With the game nearly at an end, substitute Nedum Onuha cleared a long ball over the top which beat Adam Webster, allowing Wszolek to control and round Bartosz Bialkowski before slotting into an empty net to seal a surprise 2-1 win.
QPR lack tempo

Ian Holloway will be a happy Hoop; credits standard.co.uk

There is no doubt manager Ian Holloway will be delighted with the six points collected over the Christmas period, although the performance levels will have been disappointing.

Holloway stuck with the formation from the Wolves victory and the same scorers produced again with Sylla and Wszolek on the score sheet again.

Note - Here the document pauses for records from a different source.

-- ==== Sys2Proof/Machine/Access.lean ====
section
/-! DEFINITION. Sparse maps, and reading and replacing the records of the state by their names. -/

namespace Sys2Proof.Machine

/-! ### Sparse maps -/

/-- The value at a key; d is what an unlisted key reads as. -/
def smapGet {α : Type} (d : α) : SMap α → Nat → α
  | [], _ => d
  | (j, v) :: m, k => if j = k then v else smapGet d m k

def smapDrop {α : Type} (m : SMap α) (k : Nat) : SMap α := m.filter fun p => p.1 != k

/-- The map with a key set; an entry equal to d is removed, so that the form stays canonical. -/
def smapSet {α : Type} [DecidableEq α] (d : α) : SMap α → Nat → α → SMap α
  | [], k, v => if v = d then [] else [(k, v)]
  | (j, w) :: m, k, v =>
    if k < j then (if v = d then (j, w) :: smapDrop m k else (k, v) :: (j, w) :: m)
    else if k = j then (if v = d then smapDrop m k else (k, v) :: m)
    else (j, w) :: smapSet d m k v

/-- An optional value at a key. -/
def smapFind {α : Type} : SMap α → Nat → Option α
  | [], _ => none
  | (j, v) :: m, k => if j = k then some v else smapFind m k

/-- The map with a key present. -/
def smapPut {α : Type} : SMap α → Nat → α → SMap α
  | [], k, v => [(k, v)]
  | (j, w) :: m, k, v =>
    if k < j then (k, v) :: (j, w) :: m else if k = j then (k, v) :: m else (j, w) :: smapPut m k v

/-- A sorted list of numbers without repeats, as a set. -/
def setAdd : List Nat → Nat → List Nat
  | [], k => [k]
  | j :: m, k => if k < j then k :: j :: m else if k = j then j :: m else j :: setAdd m k

def setDel (m : List Nat) (k : Nat) : List Nat := m.filter (· != k)

/-- Without repeats, in the order of first appearance. -/
def distinct {α : Type} [BEq α] (l : List α) : List α :=
  l.foldl (fun acc x => if acc.contains x then acc else acc ++ [x]) []

/-- A list with its repeats removed and its elements rising. -/
def toSet (l : List Nat) : List Nat := l.foldl setAdd []

/-- Element i of a list changed. -/
def modAt {α : Type} (l : List α) (i : Nat) (f : α → α) : List α :=
  match l, i with
  | [], _ => []
  | x :: xs, 0 => f x :: xs
  | x :: xs, n + 1 => x :: modAt xs n f

def satCount (n : Nat) : Nat := min n (half 27)

/-! ### Units, which are listed only where they differ from reset -/

def findUnit {α : Type} (num : α → Nat) (dflt : Nat → α) (l : List α) (n : Nat) : α :=
  (l.find? fun x => num x == n).getD (dflt n)

/-- A list of numbered units, by rising number, with unit n replaced; a unit equal to its reset value is not
listed. -/
def putUnit {α : Type} [DecidableEq α] (num : α → Nat) (dflt : Nat → α) : List α → α → List α
  | [], x => if x = dflt (num x) then [] else [x]
  | y :: ys, x =>
    if num x < num y then (if x = dflt (num x) then y :: ys.filter (num · != num x) else x :: y :: ys)
    else if num x = num y then (if x = dflt (num x) then ys.filter (num · != num x) else x :: ys)
    else y :: putUnit num dflt ys x

def State.core (s : State) (n : Nat) : Core := findUnit Core.number Core.reset s.cores n
def State.setCore (s : State) (c : Core) : State := { s with cores := putUnit Core.number Core.reset s.cores c }
def State.modCore (s : State) (n : Nat) (f : Core → Core) : State := s.setCore (f (s.core n))
def State.die (s : State) (n : Nat) : Die := findUnit Die.number Die.reset s.dies n
def State.setDie (s : State) (d : Die) : State := { s with dies := putUnit Die.number Die.reset s.dies d }
def State.home (s : State) (n : Nat) : Home := findUnit Home.number Home.reset s.homes n
def State.modHome (s : State) (n : Nat) (f : Home → Home) : State :=
  { s with homes := putUnit Home.number Home.reset s.homes (f (s.home n)) }
def State.controller (s : State) (n : Nat) : Controller := findUnit Controller.number Controller.reset s.controllers n
def State.modController (s : State) (n : Nat) (f : Controller → Controller) : State :=
  { s with controllers := putUnit Controller.number Controller.reset s.controllers (f (s.controller n)) }
def State.uci (s : State) (n : Nat) : UciModule := findUnit UciModule.number UciModule.reset s.modules n
def State.modUci (s : State) (n : Nat) (f : UciModule → UciModule) : State :=
  { s with modules := putUnit UciModule.number UciModule.reset s.modules (f (s.uci n)) }
def State.port (s : State) (n : Nat) : Port := s.ports.getD n (.reset .unassigned)
def State.modPort (s : State) (n : Nat) (f : Port → Port) : State := { s with ports := modAt s.ports n f }

/-- The die of a core (R11). -/
def dieOf (core : Nat) : Nat := core / Config.coresPerDie

/-- A core's cycle counter (R146; log 8). -/
def State.cycle (s : State) (core : Nat) : Int := wrap 27 ((s.die (dieOf core)).cycle + (s.core core).offset)

/-- The retained responses of a home for a die on a plane (R424). -/
def retainedOf (s : State) (home plane die : Nat) : List Response :=
  ((s.retained.find? fun x => x.home == home && x.plane == plane && x.die == die).map (·.responses)).getD []

def setRetained (s : State) (home plane die : Nat) (xs : List Response) : State :=
  let rest := s.retained.filter fun x => !(x.home == home && x.plane == plane && x.die == die)
  { s with retained := if xs.isEmpty then rest else rest ++ [{ home := home, plane := plane, die := die, responses := xs }] }

/-- The home may send the die a further response on the plane (R424). -/
def roomFor (s : State) (home plane die : Nat) : Bool := decide ((retainedOf s home plane die).length < 729)

/-- The home keeps a response until the die confirms it (R424). -/
def retain (s : State) (home plane die : Nat) (x : Response) : State :=
  setRetained s home plane die (retainedOf s home plane die ++ [x])

/-- The die has received a response: the request that its tag names is no longer on its way (R424). -/
def received (s : State) (x : Response) : Bool :=
  match x.tag with
  | .core _ _ issue => !(s.reqs.any (·.id == issue))
  | .port _ _ => true

/-- The die has received the oldest 243 responses of a buffer, which it then confirms (R424). -/
def confirmable (s : State) (home plane die : Nat) : Bool :=
  let xs := retainedOf s home plane die
  decide (243 ≤ xs.length) && (xs.take 243).all (received s)

/-- The home keeps a response that the die receives in the same step; where it makes up 243, the die confirms them. -/
def retainReceived (s : State) (home plane die : Nat) (x : Response) : State :=
  let s1 := retain s home plane die x
  setRetained s1 home plane die ((retainedOf s1 home plane die).drop (if confirmable s1 home plane die then 243 else 0))

/-- A budget in force: a die above its limit lowers every budget to 27 (R336, R451; log 72, DESIGN CHOICE). -/
def State.budget (s : State) (b : Nat) : Nat := if s.dies.any (·.hot) then min b 27 else b

/-! ### Contexts, kernels, bands, gangs and parts -/

def State.context (s : State) (n : Nat) : Option Context := s.contexts.find? (·.number == n)
def State.modContext (s : State) (n : Nat) (f : Context → Context) : State :=
  { s with contexts := s.contexts.map fun c => if c.number = n then f c else c }
def State.kernel (s : State) (uid : Nat) : Option Kernel := s.kernels.find? (·.uid == uid)
def State.modKernel (s : State) (uid : Nat) (f : Kernel → Kernel) : State :=
  { s with kernels := s.kernels.map fun k => if k.uid = uid then f k else k }
def State.band (s : State) (uid : Nat) : Option Band := s.bands.find? (·.uid == uid)
def State.modBand (s : State) (uid : Nat) (f : Band → Band) : State :=
  { s with bands := s.bands.map fun b => if b.uid = uid then f b else b }
def State.queueAt (s : State) (n : Nat) : Option Queue := s.queues.find? (·.number == n)

def modGangB (b : Band) (g : Nat) (f : Gang → Gang) : Band := { b with gangs := modAt b.gangs g f }
def State.modGang (s : State) (band g : Nat) (f : Gang → Gang) : State := s.modBand band fun b => modGangB b g f

/-- Every copy of a gang that a band holds: the live one and those that a speculative fence or a checkpoint saved (R297,
R420). -/
def Band.mapGangs (b : Band) (f : Gang → Gang) : Band :=
  { b with
    gangs := b.gangs.map f
    specs := b.specs.map fun x => { x with saved := f x.saved }
    pair := b.pair.map fun p => { p with snapshot := { p.snapshot with gangs := p.snapshot.gangs.map f } } }

/-- The part of a gang that begins with a slice. -/
def partOf (g : Gang) (first : Nat) : Option Part := g.parts.find? fun p => p.slices.head? == some first

def modPartG (g : Gang) (first : Nat) (f : Part → Part) : Gang :=
  { g with parts := g.parts.map fun p => if p.slices.head? = some first then f p else p }

def State.modPart (s : State) (p : PartId) (f : Part → Part) : State :=
  s.modGang p.band p.gang fun g => modPartG g p.part f

def modSlicesG (g : Gang) (sl : List Nat) (f : Slice → Slice) : Gang :=
  { g with slices := g.slices.mapIdx fun i x => if sl.contains i then f x else x }

def modNodeB (b : Band) (serial : Nat) (f : Node → Node) : Band :=
  { b with nodes := b.nodes.map fun n => if n.serial = serial then f n else n }
def State.modNode (s : State) (band serial : Nat) (f : Node → Node) : State := s.modBand band fun b => modNodeB b serial f

def nodeOf (b : Band) (serial : Nat) : Option Node := b.nodes.find? (·.serial == serial)

/-- The records an issuing part belongs to. -/
structure Run where
  id   : PartId
  band : Band
  gang : Gang
  part : Part
  kern : Kernel
  ctx  : Context
  core : Nat
  /-- The gang acts through one of its nodes (R181). -/
  node : Bool := false
deriving DecidableEq, Repr

/-- The records of a part; none where one is missing. The core of a band that is evicted as a whole is given as 0
and is not used. -/
def State.run (s : State) (p : PartId) : Option Run :=
  match s.band p.band with
  | none => none
  | some b =>
    match b.gangs[p.gang]?, s.kernel b.kernel with
    | some g, some k =>
      match partOf g p.part, s.context k.context with
      | some q, some x =>
        some { id := p, band := b, gang := g, part := q, kern := k, ctx := x, core := b.core.getD 0 }
      | _, _ => none
    | _, _ => none

/-- The run of the same part after a change of the state; the old records where the part is gone. -/
def Run.again (r : Run) (s : State) : Run := (s.run r.id).getD r

/-- A part of no slice. -/
def Part.empty : Part where
  slices := []
  hist := []
  histBad := []
  wait := .ready
  granted := false
  forwarded := none
  la := 0
  waitCount := 0
  starving := none
  claims := []
  stepping := 0
  handling := none

/-- A gang as the agent of its nodes: its first part, or an empty one where it has exited. A speculative fence of
the gang does not hold its nodes, and they do not see the stores that it holds (R285, R297). -/
def gangRun (s : State) (uid gang : Nat) : Option Run :=
  match s.band uid with
  | none => none
  | some b => match b.gangs[gang]?, s.kernel b.kernel with
    | some g, some k => match s.context k.context with
      | some x =>
        let p := g.parts.headD Part.empty
        let id : PartId := { band := uid, gang := gang, part := p.slices.headD 0 }
        some { id := id, band := { b with specs := [] }, gang := g, part := { p with mul := none }, kern := k, ctx := x, core := b.core.getD 0
               node := true }
      | none => none
    | _, _ => none

/-- The part's slice that leads it. -/
def Run.slice (r : Run) : Slice :=
  r.gang.slices.getD r.id.part { live := false, pc := 0, k := [], e := [], frec := [], cap := none, log := none }

/-- The gang is parted when it has more than one part (R53). -/
def Gang.parted (g : Gang) : Bool := decide (1 < g.parts.length)

/-- Lanes of a set of slices (R51). -/
def lanesOf (sl : List Nat) (l : Nat) : Bool := sl.contains (l / 3)

/-- Whether the part runs a capsule body (R357). -/
def Run.body (r : Run) : Bool := match r.slice.cap with
  | some c => c.running
  | none => false

/-- Whether indices 1,536 to 1,544 name k0 to k8 (R74). -/
def Run.capsule (r : Run) : Bool := r.slice.cap.isSome

/-- The program counter of the part's next instruction: in a capsule body, the position's (R362). -/
def Run.pc (r : Run) : Word := match r.slice.cap with
  | some c => if c.running then wrap 27 (c.body + 9 * c.position) else r.slice.pc
  | none => r.slice.pc

def Run.modBand (r : Run) (s : State) (f : Band → Band) : State := s.modBand r.id.band f
def Run.modGang (r : Run) (s : State) (f : Gang → Gang) : State := s.modGang r.id.band r.id.gang f
def Run.modPart (r : Run) (s : State) (f : Part → Part) : State := s.modPart r.id f
def Run.modSlices (r : Run) (s : State) (f : Slice → Slice) : State :=
  r.modGang s fun g => modSlicesG g r.part.slices f

/-- Coordinate of band b at a user level, levels counted from 2 (R43). -/
def coordOf (levels : List Level) (i b : Nat) : Nat :=
  let p := ((levels.take i).map (·.extent)).foldl (· * ·) 1
  b / p % ((levels.getD i { extent := 1, domain := 0 }).extent)

/-- B, the number of bands (R43). -/
def Launch.bands (l : Launch) : Nat := (l.levels.map (·.extent)).foldl (· * ·) 1

/-- Bands of the grid that a device holds: all of it; where the outermost level is bound to the system domain, those
from the band base on but for what the devices after it hold (R45, R47; log 66). -/
def ownBands (l : Launch) : Nat :=
  if (l.levels.getLast?.map (·.domain)) = some 2 then
    ((l.bands : Int) - l.bandBase).toNat - Config.laterBands l.bands l.bandBase.toNat
  else ((l.bands : Int) - l.bandBase).toNat

/-- The group of a band at level a: bands with one quotient by the product of the extents of levels 2 to a (R43,
R346). Level 1 is the band itself. -/
def groupOf (l : Launch) (a b : Nat) : Nat := b / ((l.levels.take (a - 1)).map (·.extent)).foldl (· * ·) 1

end Sys2Proof.Machine
end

The 4-2-3-1 deployed against the Tractor boys saw QPR rarely threaten, with Ipswich controlling possession and the team performance was similar to the Aston Villa game, where the away team had the majority of the ball and dominated proceedings.

With the added numbers in midfield it suited QPR to play out from the back, and the back four split to do so, although as soon as Ipswich man marked their two centre backs, QPR decided to kick long and often lost the first ball.

It appears Ian Holloway’s men need some rotations to get out against sides that field a front two or who prevent them building up.

When QPR did play long and regain the second ball, they were too keen to go forward early with long balls and often surrendered possession straight back, and no one was more guilty than substitute Abdenasser El Khayati.

He was introduced to add some impetus and tempo to the game in the second half, however, he slowed the game down and was too ponderous in possession, often incurring the wrath of the home crowd who wanted more dynamic play.

The crowd also grew restless as the Hoops attempted short corners, rather than delivering into the area as Rangers rarely threatened the Ipswich goal.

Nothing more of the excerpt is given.